Saved entries:
/-- Check 4: Cue Lights and addresses. -/
def reachOk (s : State) (part : Nat) (d : OpenDesc) : Bool :=
  let cls := if d.kind = 2#8 then [d.readyCl.toNat, d.recCl.toNat] else [d.readyCl.toNat, d.readyCl.toNat + 1]
  cls.all (fun i => cueGranted s part i) && d.tileBase.toNat + ringBytes d ≤ 2 ^ 47 && d.refBase.toNat + d.refLen.toNat ≤ 2 ^ 47 &&
    (d.kind = 2#8 || recAddr d + 1024 ≤ 2 ^ 47)

/-- A sum of WIDTH × HEIGHT × 10⁶ / FRAME_US as a fraction. -/
def pixelRate (ds : List OpenDesc) : Nat × Nat :=
  ds.foldl (fun q d => (q.1 * d.frameUs.toNat + d.width.toNat * d.height.toNat * 1000000 * q.2, q.2 * d.frameUs.toNat)) (0, 1)

/-- Whether the rate of some streams exceeds `g` gigapixels a second. -/
def rateOver (ds : List OpenDesc) (g : Nat) : Bool := let q := pixelRate ds; q.1 > g * 1000000000 * q.2

/-- The open descriptors in force. -/
def openDescs (s : State) : List OpenDesc := (openStreams s).filterMap fun e => e.2.desc

/-- The checks of R498 in their order. -/
def openCheck (s : State) (part : Nat) (d : OpenDesc) : Option Status :=
  if !openFieldsOk d || !cropOk d || !refOk d || !reachOk s part d then some 0x81
  else if bitAt d.flags 2 && (regF s (0xA0400 + 0x20 * part) 0 0 = 0 || ((openStreams s).filter fun e => e.2.gdr).length ≥ 8) then some 0x83
  else if (openStreams s).length ≥ 48 || (d.stream ≠ 0xFF#8 && (streamOf s d.stream.toNat).state ≠ .closed) then some 0x0E
  else if rateOver (d :: openDescs s) (videoEngines s) || (d.kind = 2#8 && rateOver ((d :: openDescs s).filter fun x => x.kind = 2#8) 1)
    then some 0x0E
  else none

/-- What a STREAM_OPEN does (R496 to R499). -/
def streamOpenOp (c : Cmd) (d : OpenDesc) (s : State) : State :=
  match cmdCheck c 0x100 64 [] with
  | some st => refuse c st s
  | none => match openCheck s c.part d with
    | some st => refuse c st s
    | none =>
      let m := if d.stream = 0xFF#8 then ((List.range 48).find? fun i => (streamOf s i).state = .closed).getD 0 else d.stream.toNat
      let enc := d.kind = 2#8
      answer c 0 0 (BitVec.ofNat 64 m) (setGroupRec m .init (setStream m { Stream.init with
        state := if enc then .running else .waitKey, part := c.part, route := c.route, desc := some d, needKey := !enc, group := m } s))

/-- STREAM_OPEN (R496 to R499, R520). -/
def execStreamOpen (c : Cmd) (d : OpenDesc) (s : State) : Res := mailbox c s (streamOpenOp c d s)

/-! ### Commands on streams and groups -/

/-- Runs a command on the open stream that OBJ names. -/
def onStream (c : Cmd) (opcode : Nat) (s : State) (k : Nat → Stream → State) : State :=
  match cmdCheck c opcode 0 [] with
  | some st => refuse c st s
  | none =>
    let m := c.obj.toNat
    if m ≥ 48 then refuse c 0x81 s
    else
      let x := streamOf s m
      if x.state = .closed then refuse c 0x81 s else if x.part ≠ c.part then refuse c 0x82 s else k m x

/-- What a STREAM_CLOSE does (R499). -/
def streamCloseOp (c : Cmd) (s : State) : State :=
  onStream c 0x101 s fun m x =>
    if x.state = .draining then refuse c 0x90 s else answer c 0 0 0 (setStream m { x with state := .draining } s)

/-- STREAM_CLOSE (R496, R499). -/
def execStreamClose (c : Cmd) (s : State) : Res := mailbox c s (streamCloseOp c s)

/-- Whether a DRAINING stream may close: no engine holds a frame of it, and it is bound in no Beat (R499). -/
def drained (s : State) (m : Nat) : Bool :=
  let x := streamOf s m
  x.state = .draining && !x.redo && x.bound.isNone && x.boundNext.isNone && (List.range 5).all fun k => (vengOf s k).stream ≠ some m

## WHAT YOU WILL DO
"kind" is the word to look for; copy every line of the data that has it.

## THE ANSWER
  let cls := if d.kind = 2#8 then [d.readyCl.toNat, d.recCl.toNat] else [d.readyCl.toNat, d.readyCl.toNat + 1]
    (d.kind = 2#8 || recAddr d + 1024 ≤ 2 ^ 47)
  else if rateOver (d :: openDescs s) (videoEngines s) || (d.kind = 2#8 && rateOver ((d :: openDescs s).filter fun x => x.kind = 2#8) 1)
      let enc := d.kind = 2#8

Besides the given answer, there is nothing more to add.